=== SOURCE DATA ===

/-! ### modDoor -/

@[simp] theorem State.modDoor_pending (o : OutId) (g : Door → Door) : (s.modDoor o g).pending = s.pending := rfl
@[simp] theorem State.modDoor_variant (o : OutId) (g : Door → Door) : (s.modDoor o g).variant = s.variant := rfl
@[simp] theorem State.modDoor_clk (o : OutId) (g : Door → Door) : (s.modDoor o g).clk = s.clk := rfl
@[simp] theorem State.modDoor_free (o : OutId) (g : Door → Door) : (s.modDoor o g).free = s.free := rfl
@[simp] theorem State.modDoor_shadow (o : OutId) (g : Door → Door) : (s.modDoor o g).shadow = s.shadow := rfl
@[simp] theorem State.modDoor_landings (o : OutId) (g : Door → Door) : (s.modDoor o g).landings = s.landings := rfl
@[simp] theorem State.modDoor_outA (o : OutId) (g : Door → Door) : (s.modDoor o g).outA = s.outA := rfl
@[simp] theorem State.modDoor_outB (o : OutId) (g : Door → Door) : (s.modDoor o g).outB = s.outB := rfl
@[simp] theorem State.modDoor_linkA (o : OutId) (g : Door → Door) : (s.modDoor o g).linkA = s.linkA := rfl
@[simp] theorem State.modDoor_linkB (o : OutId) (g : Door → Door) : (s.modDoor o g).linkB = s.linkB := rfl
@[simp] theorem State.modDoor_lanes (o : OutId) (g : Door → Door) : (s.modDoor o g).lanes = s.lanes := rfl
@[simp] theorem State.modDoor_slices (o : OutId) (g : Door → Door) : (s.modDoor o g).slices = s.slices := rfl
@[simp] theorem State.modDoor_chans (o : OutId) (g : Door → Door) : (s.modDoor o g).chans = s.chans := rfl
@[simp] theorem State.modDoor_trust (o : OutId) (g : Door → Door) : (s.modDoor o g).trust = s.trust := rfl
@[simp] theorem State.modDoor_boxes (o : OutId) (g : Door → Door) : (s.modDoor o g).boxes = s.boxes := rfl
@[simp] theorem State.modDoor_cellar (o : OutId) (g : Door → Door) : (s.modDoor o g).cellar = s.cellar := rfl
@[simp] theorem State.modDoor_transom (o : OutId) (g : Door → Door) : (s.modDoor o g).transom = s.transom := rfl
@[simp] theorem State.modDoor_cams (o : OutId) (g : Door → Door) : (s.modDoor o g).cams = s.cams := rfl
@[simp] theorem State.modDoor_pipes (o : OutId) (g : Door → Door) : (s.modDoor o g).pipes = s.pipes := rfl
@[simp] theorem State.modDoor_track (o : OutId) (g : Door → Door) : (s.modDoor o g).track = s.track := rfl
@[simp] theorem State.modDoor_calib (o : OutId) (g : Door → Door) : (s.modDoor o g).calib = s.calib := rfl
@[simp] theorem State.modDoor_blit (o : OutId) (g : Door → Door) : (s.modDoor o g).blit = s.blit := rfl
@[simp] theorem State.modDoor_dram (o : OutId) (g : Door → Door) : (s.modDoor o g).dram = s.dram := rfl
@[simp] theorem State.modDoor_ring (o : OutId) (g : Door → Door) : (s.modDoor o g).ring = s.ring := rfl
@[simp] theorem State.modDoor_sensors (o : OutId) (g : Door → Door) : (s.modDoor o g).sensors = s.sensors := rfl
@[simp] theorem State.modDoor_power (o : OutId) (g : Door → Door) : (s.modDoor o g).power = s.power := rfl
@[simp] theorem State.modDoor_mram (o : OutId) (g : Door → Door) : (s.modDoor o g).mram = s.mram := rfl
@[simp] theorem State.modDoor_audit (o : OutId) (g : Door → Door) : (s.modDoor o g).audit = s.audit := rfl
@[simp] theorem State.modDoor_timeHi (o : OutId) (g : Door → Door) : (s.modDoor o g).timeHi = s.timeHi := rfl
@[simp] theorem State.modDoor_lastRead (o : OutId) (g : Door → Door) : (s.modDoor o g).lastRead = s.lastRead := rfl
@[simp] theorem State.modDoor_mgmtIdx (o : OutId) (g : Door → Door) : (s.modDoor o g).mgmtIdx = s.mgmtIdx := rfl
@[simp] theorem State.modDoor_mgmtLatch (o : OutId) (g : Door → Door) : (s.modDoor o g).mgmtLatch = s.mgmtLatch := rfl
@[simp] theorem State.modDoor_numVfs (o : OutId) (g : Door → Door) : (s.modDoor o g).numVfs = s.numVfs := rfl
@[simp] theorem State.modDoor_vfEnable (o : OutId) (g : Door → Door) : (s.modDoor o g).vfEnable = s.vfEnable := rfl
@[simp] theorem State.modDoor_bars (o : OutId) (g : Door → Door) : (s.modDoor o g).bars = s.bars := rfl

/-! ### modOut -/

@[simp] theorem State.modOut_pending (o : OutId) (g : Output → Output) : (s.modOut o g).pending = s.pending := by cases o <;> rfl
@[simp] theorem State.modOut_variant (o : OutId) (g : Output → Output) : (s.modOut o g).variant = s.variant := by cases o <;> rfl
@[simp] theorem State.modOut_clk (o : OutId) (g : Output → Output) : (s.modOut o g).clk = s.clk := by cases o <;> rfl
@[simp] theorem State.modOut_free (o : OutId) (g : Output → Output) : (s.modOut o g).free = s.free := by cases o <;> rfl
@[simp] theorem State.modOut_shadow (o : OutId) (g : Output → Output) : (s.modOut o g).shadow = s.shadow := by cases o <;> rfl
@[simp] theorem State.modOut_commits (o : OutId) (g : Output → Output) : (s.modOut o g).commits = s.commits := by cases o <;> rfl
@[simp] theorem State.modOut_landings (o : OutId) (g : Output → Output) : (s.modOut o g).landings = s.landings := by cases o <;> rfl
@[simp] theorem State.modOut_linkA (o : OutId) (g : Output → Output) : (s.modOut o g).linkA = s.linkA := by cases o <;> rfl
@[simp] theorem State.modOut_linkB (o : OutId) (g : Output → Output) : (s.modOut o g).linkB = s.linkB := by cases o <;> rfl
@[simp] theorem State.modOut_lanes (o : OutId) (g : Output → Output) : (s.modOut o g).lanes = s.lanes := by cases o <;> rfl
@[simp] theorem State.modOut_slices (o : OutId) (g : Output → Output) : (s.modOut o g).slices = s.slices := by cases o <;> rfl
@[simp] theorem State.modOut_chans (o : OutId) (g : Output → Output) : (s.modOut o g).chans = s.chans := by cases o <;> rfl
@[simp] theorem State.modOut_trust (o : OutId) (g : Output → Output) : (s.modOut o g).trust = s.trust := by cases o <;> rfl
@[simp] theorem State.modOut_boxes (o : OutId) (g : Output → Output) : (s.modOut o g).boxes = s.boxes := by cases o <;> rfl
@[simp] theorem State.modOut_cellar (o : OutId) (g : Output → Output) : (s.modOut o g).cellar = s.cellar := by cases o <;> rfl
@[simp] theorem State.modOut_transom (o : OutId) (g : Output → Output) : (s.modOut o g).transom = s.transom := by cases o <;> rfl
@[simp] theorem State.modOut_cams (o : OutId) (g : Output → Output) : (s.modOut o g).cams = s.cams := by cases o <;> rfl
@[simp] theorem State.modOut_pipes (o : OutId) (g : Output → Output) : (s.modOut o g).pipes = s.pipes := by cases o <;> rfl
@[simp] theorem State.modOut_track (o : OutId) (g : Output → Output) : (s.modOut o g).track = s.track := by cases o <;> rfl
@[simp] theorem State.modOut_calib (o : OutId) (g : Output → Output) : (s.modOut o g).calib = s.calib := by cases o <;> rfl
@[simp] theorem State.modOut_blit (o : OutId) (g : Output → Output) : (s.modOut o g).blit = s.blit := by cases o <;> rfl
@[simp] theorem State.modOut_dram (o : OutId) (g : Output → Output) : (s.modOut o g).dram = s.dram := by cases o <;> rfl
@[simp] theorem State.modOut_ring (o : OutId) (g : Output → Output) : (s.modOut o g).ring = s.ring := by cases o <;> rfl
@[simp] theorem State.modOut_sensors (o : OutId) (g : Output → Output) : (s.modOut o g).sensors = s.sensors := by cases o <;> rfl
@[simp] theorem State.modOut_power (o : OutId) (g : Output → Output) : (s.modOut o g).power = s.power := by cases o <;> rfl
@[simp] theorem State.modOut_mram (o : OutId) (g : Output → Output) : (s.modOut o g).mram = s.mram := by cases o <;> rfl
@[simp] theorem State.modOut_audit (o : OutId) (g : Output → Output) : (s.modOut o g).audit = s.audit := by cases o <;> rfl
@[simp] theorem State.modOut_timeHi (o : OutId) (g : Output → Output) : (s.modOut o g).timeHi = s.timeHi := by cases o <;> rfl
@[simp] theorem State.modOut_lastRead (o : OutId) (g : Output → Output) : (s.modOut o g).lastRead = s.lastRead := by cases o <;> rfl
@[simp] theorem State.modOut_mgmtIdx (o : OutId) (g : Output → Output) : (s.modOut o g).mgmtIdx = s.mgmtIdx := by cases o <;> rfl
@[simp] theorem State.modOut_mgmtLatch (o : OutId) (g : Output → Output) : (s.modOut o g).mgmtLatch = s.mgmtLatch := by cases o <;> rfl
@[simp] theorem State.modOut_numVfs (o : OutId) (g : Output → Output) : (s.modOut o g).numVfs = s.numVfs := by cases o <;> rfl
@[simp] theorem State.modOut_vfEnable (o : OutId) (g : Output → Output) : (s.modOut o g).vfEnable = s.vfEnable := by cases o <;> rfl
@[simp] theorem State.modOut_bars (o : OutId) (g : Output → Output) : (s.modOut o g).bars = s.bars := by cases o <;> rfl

===

PROBLEM STATEMENT >> Would you filter the records and copy each line that contains the word "landings"?

COMPLETED TASK >>
@[simp] theorem State.modDoor_landings (o : OutId) (g : Door → Door) : (s.modDoor o g).landings = s.landings := rfl
@[simp] theorem State.modOut_landings (o : OutId) (g : Output → Output) : (s.modOut o g).landings = s.landings := by cases o <;> rfl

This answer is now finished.